*About this task*
Only a number is wanted: how many lines in the listing contain the word "probesGo"?

= = =

/-- What the flash keeps beside its bytes: the monotonic counters of the replay-protected area (R408; lc is 0 MANUFACTURE,
1 OPEN, 2 SEALED, 3 RETIRED; scrubs is the mask of pending partitions), the enrolled cabinet keys (R413), phase 0 of
PROVISION done, the certificate chain if it was written since shipment (R412), the bank marks (R381: active, staged,
marked), which banks still hold the image that was shipped, the dies of each partition whose scrub is pending (R143), and the
helper data of the PUF and the root key of the counters, if they were written since shipment (R408, R411). -/
structure Nv where
  lc       : Nat
  hwm      : Word
  secver   : Word
  keyset   : Word
  scrubs   : Nat
  cabKeys  : List (Option (List Byte))
  enrolled : Bool
  chain    : Option (List Byte)
  active   : Bool
  staged   : Bool
  marked   : Bool
  shipped  : List Bool
  scrubDies : List Nat
  helper   : Option (List Byte)
  rootKey  : Option (List Byte)
  deriving DecidableEq, Repr

/-- Start-up (R352 to R354, R377, R378): phase 0 inert, 1 cold boot, 2 READY, 3 ROM recovery, 4 stopped before READY; t0;
REFCLK present; what the cold boot that runs, or that waits for the root PLL (R465), finds; the PWR_GOOD inputs (R321). -/
structure Boot where
  phase  : Nat
  t0     : Nat
  refclk : Bool
  wait   : Option BootIn
  good   : BitVec 8
  linkT  : Option Nat
  deriving DecidableEq, Repr

/-- A reset that runs (R358 to R363): unit 1 core, 2 cluster, 3 partition, 4 compute part; its target; its requester, none
for a teardown or an activation; phase 0 waits, 1 stopped, 2 scrubbing, 3 scrubbed; requests for units inside it; the
clusters that its scrub has fenced (R142). -/
structure ResetRun where
  unit   : Nat
  target : Nat
  req    : Option Requester
  phase  : Nat
  joined : List (Nat × Nat × Requester)
  failed : BitVec 32
  deriving DecidableEq, Repr

/-- The resets that run, and retired generations of the partitions (0 to 3) and of the hub (4): domain, value, time of
retirement (R366). -/
structure Rst where
  runs    : List ResetRun
  retired : List (Nat × Nat × Nat)
  deriving DecidableEq, Repr

/-- An activation that runs (R373, R374): phase 1 the hub restart from the staged bank, 2 the restart back to the active
bank, 3 the compute-part reset with the new microcode, 4 that with the old; whether microcode differs; the status and the
component at fault. -/
structure FwAct where
  phase  : Nat
  micro  : Bool
  status : BitVec 8
  comp   : Nat
  deriving DecidableEq, Repr

/-- PLDM update mode (R452): the requester, the step (1 requested, 2 table passed, 3 transfer, 4 transferred, 5 verified,
6 applied), the image size, the bytes received, the time of the last request. -/
structure PldmUpd where
  q    : SpdmId
  step : Nat
  size : Nat
  got  : Nat
  t    : Nat
  deriving DecidableEq, Repr
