-- ==== Sys2Proof/Machine/Fabric.lean ====
section
/-! DEFINITION. Ports: link states and training (R217 to R224), transmission (R225 to R229), the Sump and flow control
(R232 to R236), the endpoint table and drains (R237, R238, R245, R246), link sessions (R247 to R250, R429). -/

namespace Sys2Proof.Machine

/-! Link states (R222, R255): 0 DOWN, 1 TRAINING, 2 UP, 3 UP_X4, 4 MAPPED_OUT. -/

/-- The source number of a port. -/
abbrev portSource (p : Nat) : Nat := 0x4000 + p

/-- A fault of a port: PARTS names every partition that exists (R475). -/
def portFault (code p info0 : Nat) (s : State) : State := softFault code (portSource p) info0 0 s

/-! The Sump (R232 to R236). Amounts are cells of 256 B, four to a KiB. -/

def reserveCells (s : State) : Nat := 4 * (bitsOf (sectW s.cab.cur 4 1) 15 0 - 16)
def enabledVls (s : State) : List Nat := (List.range 8).filter (vlEnabled s.cab.cur)
/-- Usable shared space (R156, R232). -/
def sharedCells (s : State) : Nat :=
  4 * (65536 - 32 * (enabledVls s).length * bitsOf (sectW s.cab.cur 4 1) 15 0 - 12288)
def shareCap (v : Nat) (s : State) : Nat := 256 * bitsOf (sectW s.cab.cur 7 (4 + v / 4)) (8 * (v % 4) + 7) (8 * (v % 4))
abbrev headCells : Nat := 1536
/-- Usable shared space in use. -/
def sharedUsed (s : State) : Nat := (s.fab.ports.map fun x => x.inShared.sum).sum
def resFree (x : Port) (v : Nat) (s : State) : Nat := reserveCells s - x.inRes.getD v 0
def shareFree (x : Port) (v : Nat) (s : State) : Nat :=
  Nat.min (shareCap v s - x.inShared.getD v 0) (sharedCells s - sharedUsed s)

/-- The pair can take n more cells at steps 1 and 2 of R233. -/
def pairTakes (p v n : Nat) (s : State) : Bool :=
  decide (n ≤ resFree (getPort p s) v s + shareFree (getPort p s) v s)

/-- The registers of the offsets of FAB_DEPTH_VLv. -/
def fDepthCur (v : Nat) : Fld := ⟨oFAB_DEPTH_VL0 + 4 * v, 15, 0⟩
def fDepthPeak (v : Nat) : Fld := ⟨oFAB_DEPTH_VL0 + 4 * v, 31, 16⟩

/-- Writes an occupancy in KiB, and its peak. -/
def noteDepth (b : Nat) (cur peak : Fld) (cells : Nat) (s : State) : State :=
  let k := (cells + 3) / 4
  fset b cur k (fset b peak (Nat.max (fget b peak s) k) s)

/-- The occupancy registers of a pair, of its port's headroom and of the Sump (R255, R256). -/
def sumpRegs (p v : Nat) (s : State) : State :=
  let x := getPort p s
  let s := noteDepth (fabB p) (fDepthCur v) (fDepthPeak v) (x.inRes.getD v 0 + x.inShared.getD v 0) s
  let s := noteDepth (fabB p) fFAB_HEADROOM_CUR_KIB fFAB_HEADROOM_PEAK_KIB x.headroom s
  let u := (sharedUsed s + 3) / 4
  fset (fabB 0) fFAB_SUMP_FREE_KIB ((sharedCells s - sharedUsed s) / 4)
    (fset (fabB 0) fFAB_SUMP_USED_PEAK_KIB (Nat.max (fget (fabB 0) fFAB_SUMP_USED_PEAK_KIB s) u) s)

/-- Sets the XOFF map of a port and sends it in a FLOW item where it changes (R233). -/
def setXoff (p : Nat) (map : BitVec 8) (s : State) : State :=
  if (getPort p s).xoffTx = map then s
  else queueItem p (.flow map) (modPort p (fun x => { x with xoffTx := map }) s)

/-- XOFF for a pair that can take no more, and for every enabled VL while the headroom holds a cell (R233). -/
def updateXoff (p v : Nat) (s : State) : State :=
  let x := getPort p s
  let m := if 0 < x.headroom then (enabledVls s).foldl (fun m w => m ||| BitVec.ofNat 8 (2 ^ w)) x.xoffTx
    else if pairTakes p v 1 s then x.xoffTx else x.xoffTx ||| BitVec.ofNat 8 (2 ^ v)
  if m = x.xoffTx then s else countEvt (ctrFab p) 0x42 1 (setXoff p m s)

/-- XOFF after a cell of a pair has taken space: for the pair, and once the shared space is used up for every pair that it
leaves without space (R233). -/
def noteXoff (p v : Nat) (s : State) : State :=
  if sharedUsed s < sharedCells s then updateXoff p v s
  else forAll ((List.range 32).filter fun q => portUp q s) (fun q => forAll (enabledVls s) (updateXoff q)) s

/-- Takes Sump space for a cell (R233, R234): reserve, shared space, headroom; none where the headroom is full. -/
def takeCell (p v : Nat) (s : State) : Option State :=
  let x := getPort p s
  if 0 < resFree x v s then some (modPort p (fun y => { y with inRes := modAt v (· + 1) y.inRes }) s)
  else if 0 < shareFree x v s then some (modPort p (fun y => { y with inShared := modAt v (· + 1) y.inShared }) s)
  else if x.headroom < headCells then
    some (modPort p (fun y => { y with headroom := y.headroom + 1, inHead := modAt v (· + 1) y.inHead }) s)
  else none

/-- The cells of a pair that the Sump holds. -/
def pairCells (x : Port) (v : Nat) : Nat := x.inHead.getD v 0 + x.inShared.getD v 0 + x.inRes.getD v 0

/-- n cells of a pair have left the Sump: the probes behind them that have no cell before them any more are echoed (R245). -/
def probesGo (p v n : Nat) (s : State) : State :=
  let l := (getPort p s).probes.map fun y => if y.1 = v then (y.1, y.2.1 - n, y.2.2) else y
  let s := modPort p (fun x => { x with probes := l.filter fun y => !(y.1 == v && y.2.1 == 0) }) s
  forAll (l.filter fun y => y.1 == v && y.2.1 == 0) (fun y => routeItem (.drainEcho y.2.2.1 y.2.2.2)) s

/-- Frees n cells of a pair: its cells in the headroom, in shared space, in the reserve, in this order (log entry 43). -/
def freeCells (p v n : Nat) (s : State) : State :=
  let x := getPort p s
  let h := Nat.min n (x.inHead.getD v 0)
  let g := Nat.min (n - h) (x.inShared.getD v 0)
  let r := Nat.min (n - h - g) (x.inRes.getD v 0)
  probesGo p v n (sumpRegs p v (modPort p (fun y => { y with
    headroom := y.headroom - h, inHead := modAt v (· - h) y.inHead, inShared := modAt v (· - g) y.inShared,
    inRes := modAt v (· - r) y.inRes }) s))

/-- A VL has an open partial packet. -/
def vlOpen (x : Port) (v : Nat) : Bool := x.openVl.getLsbD v
/-- A VL has a partial packet of so many stored cells, or none. -/
def setOpen (p v : Nat) (o : Option Nat) (s : State) : State :=
  modPort p (fun x => { x with
    openVl := BitVec.ofNat 8 (setBit x.openVl.toNat v o.isSome), inOpen := modAt v (fun _ => o.getD 0) x.inOpen }) s

/-- The partial packet of a VL is discarded: its cells leave the Sump (R225, R234). -/
def discardVl (p v : Nat) (s : State) : State :=
  let n := (getPort p s).inOpen.getD v 0
  let s := setOpen p v none s
  if n = 0 then s else freeCells p v n s

/-- Every partial packet that is open on a link is discarded. -/
def discardOpen (p : Nat) (s : State) : State := forAll (List.range 8) (discardVl p) s

/-! Drains that end (R246). -/

/-- Gorzel takes the result of a drain: failures in a row (R307), and the WRITE that waits for it (R305). -/
def noteDrain (eid : BitVec 19) (st : BitVec 8) (s : State) : State :=
  let n := (tget (fun _ => (0, 0)) s.gzl.drains eid.toNat).1
  let take (c : GzlCont) : GzlCont := if c.eid = eid then { c with res := some st } else c
  { s with gzl := { s.gzl with
    drains := tset (fun _ => (0, 0)) eid.toNat (if st = stOK then (0, 0) else (n + 1, s.clk.now)) s.gzl.drains,
    cont := s.gzl.cont.map take } }

/-- A drain ends with a status (R246). -/
def endDrain (eid : BitVec 19) (st : BitVec 8) (s : State) : State :=
  noteDrain eid st (emit (.drainDone eid st) { s with fab := { s.fab with
    drains := s.fab.drains.filter fun d => d.eid != eid,
    drained := if st = stOK then eid :: s.fab.drained else s.fab.drained } })

/-- A port leaves UP or UP_X4: its egress cells are discarded with the partial packets it was receiving, and a drain
with a probe outstanding on it ends with FENCED (R222, R246). -/
def portLost (p : Nat) (s : State) : State :=
  let s := modPort p (fun x => { x with
    egress := List.replicate 8 [], backlog := List.replicate 8 [], rxSeq := none, rrSent := 0, badCw := [] }) (discardOpen p s)
  let s := hoFlush (fun k => decide (netHo p 0 ≤ k ∧ k ≤ netHo p 7)) s
  let hit := s.fab.drains.filter fun d => d.probes.any fun q => q.2 == p
  fset (fabB p) fFAB_STATUS_LANES_USED 0 (forAll hit (fun d => endDrain d.eid stFENCED) s)

/-- Entry into MAPPED_OUT with a cause (R222): LINK_DOWN, and a PORT_DOWN fault unless the Bureau has fenced the port. -/
def mapOut (p cause : Nat) (s : State) : State :=
  let s := portLost p (modPort p (fun x => { x with run := none }) s)
  let s := fset (fabB p) fFAB_STATUS_STATE 4 (fset (fabB p) fFAB_STATUS_CAUSE cause s)
  let s := evt (fabB p) eFAB_EVENT_LINK_DOWN s
  if cause = 8 then s else portFault 0x0C p (p + 256 * cause) s

/-- Entry into TRAINING: a new training run (R221). -/
def startTraining (p : Nat) (isFault : Bool) (s : State) : State :=
  fset (fabB p) fFAB_STATUS_STATE 1 (modPort p (fun x => { x with run := some ⟨0, none, isFault⟩ }) s)

/-- The optical engine of a port has too little light (R217). -/
def laserLow (p : Nat) (s : State) : Bool := s.fab.lasers.getD (p / 4) false

/-- The lanes good in both directions and the width of a training attempt: 8, 4 on lanes 0 to 3 or 4 to 7, or 0 (R223). -/
def trainLanes (r : TrainResult) : Nat × BitVec 8 :=
  let g := r.txGood &&& r.rxGood
  if g = 0xFF then (8, 0xFF) else if g &&& 0x0F = 0x0F then (4, 0x0F) else if g &&& 0xF0 = 0xF0 then (4, 0xF0) else (0, 0)

/-- The cause of a map-out during a run: ERRORS in a run that follows a link fault (R222). -/
def runCause (isFault : Bool) (cause : Nat) : Nat := if isFault then 6 else cause

/-- The four ports of an optical engine (R215). -/
def enginePorts (e : Nat) : List Nat := (List.range 4).map fun j => 4 * e + j

/-- The laser input power of an optical engine, at its four ports (R255, R469). -/
def noteLaser (e : Nat) (power : BitVec 8) (s : State) : State :=
  forAll (enginePorts e) (fun p => fset (fabB p) fFAB_OPTICS_LASER_IN power.toNat) s

/-- The temperature of an optical engine, at its four ports (R255). -/
def noteOeTemp (e : Nat) (temp : BitVec 8) (s : State) : State :=
  forAll (enginePorts e) (fun p => fset (fabB p) fFAB_OPTICS_OE_TEMP temp.toNat) s

/-- Records the measurements of an attempt. -/
def noteAttempt (p : Nat) (r : TrainResult) (s : State) : State :=
  let s := fset (fabB p) fFAB_STATUS_PLANE r.plane.toNat (fset (fabB p) fFAB_STATUS_LANES_OK (r.txGood &&& r.rxGood).toNat s)
  let s := fset (fabB p) fFAB_LINK_FIBRE_DLY r.fibre.toNat (fset (fabB p) fFAB_LINK_TRAY_PORT r.trayPort.toNat s)
  let std := bitOf (sectW s.cab.cur 7 0) p
  fset (fabB p) fFAB_STATUS_FEC_STD (if std || decide (500 ≤ r.fibre.toNat) then 1 else 0)
    (fset (fabB p) fFAB_STATUS_FEC_FORCED (if !std && decide (500 ≤ r.fibre.toNat) then 1 else 0) s)

/-- A run is over: an attempt reached ×8, or 3 attempts were made (R221). -/
def runOver (t : TrainRun) : Bool :=
  decide (3 ≤ t.attempts) || (match t.best with
    | none => false
    | some b => b.2.1 == 8)

/-- The TRAIN item that the package sends in an attempt: its EID, port and enabled VLs (R221, R227). -/
def sendTrain (p : Nat) (s : State) : State :=
  emit (.ctlCell p (getPort p s).txSeq false (isSafe s) [.train (ownEid s) (BitVec.ofNat 5 p)
    (BitVec.ofNat 8 ((enabledVls s).map (2 ^ ·)).sum)]) s

/-- LINK_TRAIN_ATTEMPT (R220, R221, R222): the package sends its TRAIN item; a wrong plane or a fibre that is too long maps
the port out; else the best width of the run is kept. With too little laser light the attempt fails. -/
def trainAttempt (p : Nat) (r : TrainResult) (s : State) : State :=
  match (getPort p s).run with
  | none => s
  | some t =>
    if portState p s ≠ 1 ∨ runOver t then s
    else
      let w := if laserLow p s then (0, 0) else trainLanes r
      let best := match t.best with
        | none => if w.1 = 0 then none else some (r, w.1, w.2)
        | some b => if b.2.1 < w.1 then some (r, w.1, w.2) else t.best
      let s := modPort p (fun x => { x with run := some { t with attempts := t.attempts + 1, best := best } }) s
      let s := noteOeTemp (p / 4) r.oeTemp (noteLaser (p / 4) r.laserIn s)
      if w.1 = 0 then fset (fabB p) fFAB_STATUS_LANES_OK (r.txGood &&& r.rxGood).toNat s
      else
        let s := sendTrain p (noteAttempt p r s)
        if r.plane.toNat ≠ p % 8 then evt (fabB p) eFAB_EVENT_MISWIRE (mapOut p (runCause t.isFault 4) s)
        else if 7600 < r.fibre.toNat then mapOut p (runCause t.isFault 5) s
        else s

= = =

*Result below*
2